The Weight of the Lanyard¶
The keycard trembles in her fist as the bus shudders to a stop at the transfer station. The reader blinks red. Expired, it scrolls. Mara jams the card back onto the lanyard, its frayed edges catching on her calloused thumb. She’d forgotten the school replaced their access system last semester. The student she’s rushing to protect—Jalen, seventeen, brilliant, and currently suspended for submitting a forged transcript—would understand. He’s the one who taught her how institutions cling to outdated rituals, like the way her brother still wears their father’s old tie to job interviews.

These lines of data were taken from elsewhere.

/-- Slots that an operand of a type occupies (R31, R193). -/
def slotsOf (f : W64) (t : Ty) : Nat :=
  if tyIsVpf t then windowLen (vpfPrec f t) else if tyWidth t = 64 then 2 else 1

/-! ### Uses of an operand position (R132, R133, R195) -/

/-- How an instruction uses an operand position. -/
inductive Use where
  /-- Not used: the field holds 0x000. -/
  | unused
  /-- A source of n slots, typed, or raw 32 bits where no type is given. -/
  | src (n : Nat) (t : Option Ty)
  /-- A destination of n slots. -/
  | dst (n : Nat)
  /-- Read and then written, n slots. -/
  | upd (n : Nat)
  /-- A predicate source. -/
  | pred
  /-- A predicate destination. -/
  | pdst
  /-- Not an operand specification of this check: ACCLD and ACCST's tile number, bits 11:4 zero. -/
  | tileNo
  deriving DecidableEq, Repr

/-- A typed source may use a broadcast or an immediate only when it is one slot or one 64-bit value (R133). -/
def useScalarWide (n : Nat) (t : Option Ty) : Bool :=
  n = 1 || (n = 2 && (t = some .i64 || t = some .n64))

/-- Whether an operand specification may stand in a position of the given use (R132, R133, R195). -/
def useOk (u : Use) (o : Opnd) : Bool :=
  match u, o with
  | .unused, .v n => n = 0
  | .unused, _ => false
  | .src n _, .v _ => 0 < n
  | .src n _, .vx _ _ => 0 < n
  | .src n _, .c i => 0 < n && i.toNat + n ≤ 8
  | .src n _, .y _ => n = 1
  | .src n t, .s _ => useScalarWide n t && (t.map tyIsVpf).getD false = false
  | .src n t, .imm _ => useScalarWide n t && (t.map tyImmOk).getD true
  | .src n _, .spec _ => n = 1
  | .src _ _, .p _ _ => false
  | .dst n, .v _ => 0 < n
  | .dst n, .vx _ _ => 0 < n
  | .dst n, .c i => 0 < n && i.toNat + n ≤ 8
  | .dst _, _ => false
  | .upd n, .v _ => 0 < n
  | .upd n, .vx _ _ => 0 < n
  | .upd n, .c i => 0 < n && i.toNat + n ≤ 8
  | .upd _, _ => false
  | .pred, .p _ _ => true
  | .pred, _ => false
  | .pdst, .p neg k => !neg && k ≠ 0
  | .pdst, _ => false
  | .tileNo, .v n => n.toNat < 16
  | .tileNo, _ => false

/-- The slots a use spans for the range check of R33; 0 for a position without slots. -/
def useSlots : Use → Nat
  | .src n _ | .dst n | .upd n => n
  | _ => 0

/-- What an instruction requires of its fields: the uses of its four positions, whether its types, mod and ext are
assigned, whether it takes a rounding mode, and whether its result is one 32-bit value per lane (R23). -/
structure Shape where
  d : Use := .unused
  a : Use := .unused
  b : Use := .unused
  c : Use := .unused
  ok : Bool := true
  rounds : Option (BitVec 3) := none
  single : Bool := false
  deriving DecidableEq, Repr

/-- No bit of mod outside `mask`, and a rounding modifier other than 7 where the instruction rounds (R128). -/
def mdOk (mask : Nat) (rnd : Bool) (m : BitVec 10) : Bool :=
  (m &&& ~~~(BitVec.ofNat 10 mask ||| if rnd then 0x380 else 0)) = 0
    && (!rnd || m.extractLsb' 7 3 ≠ 7)

/-- The rounding modifier, mod bits 9:7 (R128). -/
def mdRnd (m : BitVec 10) : BitVec 3 := m.extractLsb' 7 3

/-- The second type, ext bits 15:10 of the word (R128). -/
def extTy (e : BitVec 14) : Option Ty := tyOfCode (e.extractLsb' 8 6)
/-- The 8-bit field, ext bits 9:2 of the word (R128). -/
def extByte (e : BitVec 14) : BitVec 8 := e.extractLsb' 0 8

/-- A rounding mode is wanted of the modifier (R55). -/
def rmOf (m : BitVec 10) : Option (BitVec 3) := some (mdRnd m)

/-- The destination of a compare: a predicate or a register (R202). -/
def cmpDst (d : Opnd) (n : Nat) : Use :=
  match d with
  | .p _ _ => .pdst
  | _ => .dst n

/-- Whether an operand names a predicate. -/
def isPred : Opnd → Bool
  | .p _ _ => true
  | _ => false

/-! ### Shapes, instruction by instruction (R197) -/

def shArith (f : W64) (sat : Bool) (third : Bool) (ty : Ty) (md : BitVec 10) (ext : BitVec 14) : Shape :=
  let n := slotsOf f ty
  { d := .dst n, a := .src n (some ty), b := .src n (some ty),
    c := if third then .src n (some ty) else .unused,
    ok := tyIsInt ty && mdOk (if sat then 1 else 0) false md && ext = 0, single := n = 1 }

def shIdot4 (ty : Ty) (md : BitVec 10) (ext : BitVec 14) : Shape :=
  { d := .dst 1, a := .src 1 (some ty), b := .src 1 (some ty), c := .src 1 (some ty),
    ok := (ty = .i32 || ty = .n32) && mdOk 7 false md && ext = 0, single := true }

/-- BFN3: the function table is in ext in LA and in mod in LI (R200). -/
def shBfn3 (f : W64) (li : Bool) (ty : Ty) (md : BitVec 10) (ext : BitVec 14) : Shape :=
  let n := slotsOf f ty
  { d := .dst n, a := .src n (some ty), b := .src n (some ty), c := .src n (some ty),
    ok := tyIsInt ty && mdOk (if li then 0xFF else 0) false md && ext.extractLsb' 8 6 = 0, single := n = 1 }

She steps off into the neon haze of the interchange, the lanyard swinging against her collarbone. Her brother’s text buzzes in her pocket: Mom’s birthday dinner tonight. Don’t show up looking like a grad student again. Wear the blazer. The lie they’ve maintained for years—that she’s a tenured professor, not an adjunct scrambling to grade papers on the 2 a.m. train—feels thinner than the card’s plastic.

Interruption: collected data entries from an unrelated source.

/-- The instruction of a lane word by its opcode, its form decoded and not yet checked (R135). LD, ST and FESET are
told apart by fe (R241, R243). -/
def laneCandidate (w : W96) : Option Instr :=
  match (w.extractLsb' 84 12).toNat with
  | 0x000 => (decodeLa w).map .iadd
  | 0x001 => (decodeLa w).map .isub
  | 0x002 => (decodeLa w).map .imul
  | 0x003 => (decodeLa w).map .imulh
  | 0x004 => (decodeLa w).map .imad
  | 0x005 => (decodeLa w).map .idot4
  | 0x006 => (decodeLa w).map .imin
  | 0x007 => (decodeLa w).map .imax
  | 0x008 => (decodeLa w).map .bfn3
  | 0x009 => (decodeLa w).map .shf
  | 0x00A => (decodeLa w).map .laneBfx
  | 0x00B => (decodeLa w).map .laneBfi
  | 0x00C => (decodeLa w).map .bitc
  | 0x00D => (decodeLa w).map .icmp
  | 0x040 => (decodeLi w).map .iaddLi
  | 0x041 => (decodeLi w).map .isubLi
  | 0x042 => (decodeLi w).map .imulLi
  | 0x043 => (decodeLi w).map .imulhLi
  | 0x044 => (decodeLi w).map .imadLi
  | 0x045 => (decodeLi w).map .idot4Li
  | 0x046 => (decodeLi w).map .iminLi
  | 0x047 => (decodeLi w).map .imaxLi
  | 0x048 => (decodeLi w).map .bfn3Li
  | 0x049 => (decodeLi w).map .shfLi
  | 0x04A => (decodeLi w).map .laneBfxLi
  | 0x04B => (decodeLi w).map .laneBfiLi
  | 0x04D => (decodeLi w).map .icmpLi
  | 0x100 => (decodeLa w).map .fadd
  | 0x101 => (decodeLa w).map .fmul
  | 0x102 => (decodeLa w).map .ffma
  | 0x103 => (decodeLa w).map .fmin
  | 0x104 => (decodeLa w).map .fmax
  | 0x105 => (decodeLa w).map .fcmp
  | 0x106 => (decodeLa w).map .fmath
  | 0x107 => (decodeLa w).map .fsca
  | 0x108 => (decodeLa w).map .fclass
  | 0x140 => (decodeLi w).map .faddLi
  | 0x141 => (decodeLi w).map .fmulLi
  | 0x142 => (decodeLi w).map .ffmaLi
  | 0x143 => (decodeLi w).map .fminLi
  | 0x144 => (decodeLi w).map .fmaxLi
  | 0x145 => (decodeLi w).map .fcmpLi
  | 0x146 => (decodeLi w).map .fmathDivLi
  | 0x147 => (decodeLi w).map .fscaLi
  | 0x200 => (decodeLa w).map .cvt
  | 0x201 => (decodeLa w).map .pack
  | 0x202 => (decodeLa w).map .unpack
  | 0x203 => (decodeLa w).map .scalex
  | 0x280 => (decodeLa w).map .lperm
  | 0x281 => (decodeLa w).map .qxch
  | 0x282 => (decodeLa w).map .qbc
  | 0x283 => (decodeLa w).map .red
  | 0x284 => (decodeLa w).map .scan
  | 0x285 => (decodeLa w).map .ppoll
  | 0x300 => (decodeLa w).map .xadd
  | 0x301 => (decodeLa w).map .xmul
  | 0x302 => (decodeLa w).map .xfma
  | 0x303 => (decodeLa w).map .xadde
  | 0x304 => (decodeLa w).map .xmule
  | 0x305 => (decodeLa w).map .xcvt
  | 0x306 => (decodeLa w).map .xcmp
  | 0x307 => (decodeLa w).map .xrnd
  | 0x308 => (decodeLa w).map .xerr
  | 0x380 => (decodeLa w).map .mov
  | 0x381 => (decodeLa w).map .laneSel
  | 0x382 => (decodeLa w).map .pfn3
  | 0x383 => (decodeLa w).map .spec
  | 0x384 => (decodeLa w).map .ixset
  | 0x3C0 => (decodeLi w).map .movi
  | 0x400 => (decodeLm w).map fun x => if x.fe = 1 then .ldWf x else .laneLd x
  | 0x401 => (decodeLm w).map fun x => if x.fe = 1 then .stFill x else if x.fe = 2 then .stEmpty x else .laneSt x
  | 0x402 => (decodeLm w).map .ldv
  | 0x403 => (decodeLm w).map .stv
  | 0x404 => (decodeLm w).map .pref
  | 0x500 => (decodeLm w).map .atom
  | 0x501 => (decodeLm w).map .atomc
  | 0x502 => (decodeLm w).map .ldfe
  | 0x503 => (decodeLm w).map .stfe
  | 0x504 => (decodeLm w).map fun x => if x.fe = 2 then .fesetEmpty x else .fesetFull x
  | 0x600 => (decodeLx w).map .mma
  | 0x601 => (decodeLx w).map .mmas
  | 0x602 => (decodeLx w).map .accz
  | 0x603 => (decodeLm w).map .accld
  | 0x604 => (decodeLm w).map .accst
  | 0x605 => (decodeLa w).map .accrd
  | 0x606 => (decodeLa w).map .accwr
  | 0x607 => (decodeLi w).map .mbfen
  | 0x608 => (decodeLi w).map .mbwait
  | _ => none
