-- ==== Sys2Proof/Machine/FMathFn.lean ====
section
/-!
DEFINITION. FMathFn.lean: the functions of FMATH as exact values for one rounding (R206). A quotient or a root carries an
exact floor and an odd last bit where it is inexact; a transcendental value is taken to 640 binary places with an odd last
bit (log 19: no result of a type of at most 24 bits lies that near a rounding boundary).
-/
namespace Sys2Proof.Machine

/-- Fraction bits of the working precision. -/
def wp : Nat := 640

/-- A magnitude q / 2^k, with an odd last bit where something was dropped. -/
def sticky (neg : Bool) (q : Nat) (exact : Bool) (e : Int) : Num := .fin neg (2 * q + (if exact then 0 else 1)) (e - 1)

/-- The quotient of two magnitudes, n / d * 2^e. -/
def quotNum (neg : Bool) (n d : Nat) (e : Int) : Num :=
  let q := (n <<< wp) / d
  sticky neg q ((n <<< wp) % d = 0) (e - wp)

/-- Integer square root, one bit at a time from bit k - 1 down. -/
def isqrtBits (n : Nat) : Nat → Nat → Nat
  | 0, r => r
  | k + 1, r => isqrtBits n k (if (r + 2 ^ k) * (r + 2 ^ k) ≤ n then r + 2 ^ k else r)

/-- Floor of the square root. -/
def isqrt (n : Nat) : Nat := isqrtBits n (n.log2 / 2 + 1) 0

/-- m * 2^e with an even exponent. -/
def evenExp (m : Nat) (e : Int) : Nat × Int := if e % 2 = 0 then (m, e) else (2 * m, e - 1)

/-- The square root of m * 2^e. -/
def sqrtNum (m : Nat) (e : Int) : Num :=
  let (m, e) := evenExp m e
  let n := m <<< (2 * wp)
  let r := isqrt n
  sticky false r (r * r = n) (e / 2 - wp)

/-- The reciprocal square root of m * 2^e. -/
def rsqrtNum (m : Nat) (e : Int) : Num :=
  let (m, e) := evenExp m e
  let n := 1 <<< (2 * wp)
  let r := isqrt (n / m)
  sticky false r (r * r * m = n) (-(e / 2) - wp)

/-- The series z + z^3/3 + z^5/5 + ... in fixed point, alternating where `alt`: `p` is the power, `z2` the square. -/
def oddSeries (alt : Bool) (z2 : Nat) : Nat → Nat → Nat → Int
  | 0, _, _ => 0
  | k + 1, n, p => (p / n : Nat) + (if alt then -1 else 1) * oddSeries alt z2 k (n + 2) ((p * z2) >>> wp)

/-- atanh(a / b) and atan(a / b) in fixed point, a / b at most 1/3. -/
def atanhFix (a b : Nat) : Int := let z := (a <<< wp) / b; oddSeries false ((z * z) >>> wp) 210 1 z
def atanFix (a b : Nat) : Int := let z := (a <<< wp) / b; oddSeries true ((z * z) >>> wp) 210 1 z

/-- ln 2 and pi in fixed point. -/
def ln2Fix : Nat := (2 * atanhFix 1 3).toNat
def piFix : Nat := (16 * atanFix 1 5 - 4 * atanFix 1 239).toNat

/-- The exponential series of a fixed-point x at most 1: `t` is the term. -/
def expSeries (x : Nat) : Nat → Nat → Nat → Nat
  | 0, _, _ => 0
  | k + 1, n, t => t + expSeries x k (n + 1) (((t * x) >>> wp) / n)

/-- 2^f for a fixed-point f in [0, 1). -/
def exp2Fix (f : Nat) : Nat := expSeries ((f * ln2Fix) >>> wp) 130 1 (1 <<< wp)

/-- The sine series of a fixed-point x: terms x^n / n!, alternating. -/
def sinSeries (x2 : Nat) : Nat → Nat → Nat → Int
  | 0, _, _ => 0
  | k + 1, n, t => (t : Int) - sinSeries x2 k (n + 2) (((t * x2) >>> wp) / ((n + 1) * (n + 2)))

/-- sin(pi * f) for a fixed-point f in [0, 1/2]. -/
def sinpiFix (f : Nat) : Nat :=
  let x := (f * piFix) >>> wp
  (sinSeries ((x * x) >>> wp) 70 1 x).toNat

/-- A finite value in fixed point, exact for exponents from -640 up. -/
def fixOf (m : Nat) (e : Int) : Nat := if 0 ≤ e + wp then m <<< (e + wp).toNat else m >>> (-(e + wp)).toNat

/-- Whether m * 2^e is an integer. -/
def isInteger (m : Nat) (e : Int) : Bool := 0 ≤ e || m % 2 ^ (-e).toNat = 0

/-- 2^a of a finite a: exact where a is an integer; beyond 2^12 only overflow or underflow is left. -/
def exp2Num (neg : Bool) (m : Nat) (e : Int) : Num :=
  if m = 0 then .fin false 1 0
  else if expOf m e ≥ 12 then (if neg then sticky false 1 false (-4096) else .fin false 1 4096)
  else
    let f := fixOf m e
    let whole : Int := if neg then -((f >>> wp : Nat) : Int) else (f >>> wp : Nat)
    let frac := f % 2 ^ wp
    if frac = 0 then .fin false 1 whole
    else if neg then sticky false (exp2Fix (2 ^ wp - frac)) false (whole - 1 - wp)
    else sticky false (exp2Fix frac) false (whole - wp)

/-- log2 of a positive m * 2^e. -/
def log2Num (m : Nat) (e : Int) : Num :=
  let k := expOf m e
  if m = 2 ^ m.log2 then .fin (k < 0) k.natAbs 0
  else
    let one := 2 ^ m.log2
    let y := (2 * atanhFix (m - one) (m + one)).toNat * 2 ^ wp / ln2Fix
    let v : Int := k * 2 ^ wp + y
    sticky (v < 0) (if v < 0 then v.natAbs - 1 else v.natAbs) false (-(wp : Int))

/-- sin(pi * x) of a finite x given as fixed point modulo 2: its sign and magnitude; exact at multiples of 1/2. -/
def sinTurn (f : Nat) : Num :=
  let f := f % 2 ^ (wp + 1)
  let neg := decide (2 ^ wp ≤ f)
  let g := f % 2 ^ wp
  let h := if 2 ^ (wp - 1) < g then 2 ^ wp - g else g
  if h = 0 then .fin false 0 0
  else if h = 2 ^ (wp - 1) then .fin neg 1 0
  else sticky neg (sinpiFix h) false (-(wp : Int))

/-- tanh of a positive m * 2^e. -/
def tanhNum (neg : Bool) (m : Nat) (e : Int) : Num :=
  if expOf m e ≥ 9 then sticky neg (2 ^ wp - 1) false (-(wp : Int))
  else
    let y := ((fixOf m e * 2) <<< wp) / ln2Fix
    let frac := y % 2 ^ wp
    let t := max 1 (if frac = 0 then (1 <<< wp) >>> (y >>> wp) else (exp2Fix (2 ^ wp - frac)) >>> ((y >>> wp) + 1))
    sticky neg (((2 ^ wp - t) <<< wp) / (2 ^ wp + t)) false (-(wp : Int))

/-- a / b (R63, R206). -/
def divNum (a b : Num) : Num × Nat :=
  match a, b with
  | .nan, _ => (.nan, 0)
  | _, .nan => (.nan, 0)
  | .inf _, .inf _ => (.nan, fNV)
  | .inf n, .fin k _ _ => (.inf (n != k), 0)
  | .fin n _ _, .inf k => (.fin (n != k) 0 0, 0)
  | .fin n m e, .fin k d h =>
    if d = 0 then (if m = 0 then (.nan, fNV) else (.inf (n != k), fDZ))
    else (quotNum (n != k) m d (e - h), 0)

/-- The functions 0 to 8 with their special cases (R206). -/
def fmathVal (fn : Nat) (a b : Num) : Num × Nat :=
  match fn, a with
  | 8, a => divNum a b
  | _, .nan => (.nan, 0)
  | 0, .inf n => (.fin n 0 0, 0)
  | 0, .fin n m e => if m = 0 then (.inf n, fDZ) else (quotNum n 1 m (-e), 0)
  | 1, .inf n => if n then (.nan, fNV) else (.fin false 0 0, 0)
  | 1, .fin n m e => if m = 0 then (.inf n, fDZ) else if n then (.nan, fNV) else (rsqrtNum m e, 0)
  | 2, .inf n => if n then (.nan, fNV) else (.inf false, 0)
  | 2, .fin n m e => if m = 0 then (.fin n 0 0, 0) else if n then (.nan, fNV) else (sqrtNum m e, 0)
  | 3, .inf n => if n then (.fin false 0 0, 0) else (.inf false, 0)
  | 3, .fin n m e => (exp2Num n m e, 0)
  | 4, .inf n => if n then (.nan, fNV) else (.inf false, 0)
  | 4, .fin n m e => if m = 0 then (.inf true, fDZ) else if n then (.nan, fNV) else (log2Num m e, 0)
  | 5, .inf _ => (.nan, fNV)
  | 5, .fin n m e =>
    if m = 0 || isInteger m e then (.fin n 0 0, 0)
    else
      match sinTurn (fixOf m e) with
      | .fin k q h => (.fin (n != k) q h, 0)
      | x => (x, 0)
  | 6, .inf _ => (.nan, fNV)
  | 6, .fin _ m e => if m = 0 then (.fin false 1 0, 0) else (sinTurn (fixOf m (min e 4) + 2 ^ (wp - 1)), 0)
  | 7, .inf n => (.fin n 1 0, 0)
  | _, .inf n => (.fin n 1 0, 0)
  | _, .fin n m e => if m = 0 then (.fin n 0 0, 0) else (tanhNum n m e, 0)

end Sys2Proof.Machine
end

Jalen had laughed when she’d caught him altering his GPA. “You of all people,” he’d said, nodding at her lanyard. “That thing hasn’t opened a door since 2016.” But the card isn’t for doors. It’s for the old seismic monitoring system in the university’s basement, a relic from when the campus was a drilling site. Jalen needed access to run a program that could spoof the registrar’s database. Mara had agreed, not because she condones forgery, but because she remembers what it’s like to be a foster kid with a scholarship that could vanish like a dropped signal.
She descends to the subway platform, the air thick with the smell of fried grease and wet concrete. A man in a safety vest slumped on a bench eyes her lanyard. “Still using the dinosaur card?” he mutters. Mara doesn’t respond. The card’s true function is etched in her memory: swipe it near the basement server room, and the 250Hz frequency it emits will disrupt the backup generators long enough to crash the system. Jalen’s plan is reckless, but so is the dean’s decision to expel him over a paperwork mistake.
Her brother calls. “You’re late.”
“I’m not coming,” she says, surprising herself. The word hangs there, cold and final.
“Mara, Mom—”
“I’m not lying for you anymore.” She hangs up.
At the university steps, Jalen waits, his backpack slung over one shoulder. “Got it?” he asks.
Mara holds up the lanyard. The card glints under the sodium lights. “It’s not for the registrar,” she says. “But it’ll shut down the whole building for an hour.”
Jalen’s eyes widen. “You’d do that?”
She thinks of her brother’s fake job titles, her students’ fake transcripts, the way her mother still sets a plate for her father, dead these three years. Some fictions are too heavy to carry.
“Yes,” she says, and swipes the card against the nearest power box. The generators sputter. Lights die. In the sudden dark, Jalen grins.
Mara walks away, the lanyard coiled tightly in her fist, ready to burn every lie that weighs less than the truth.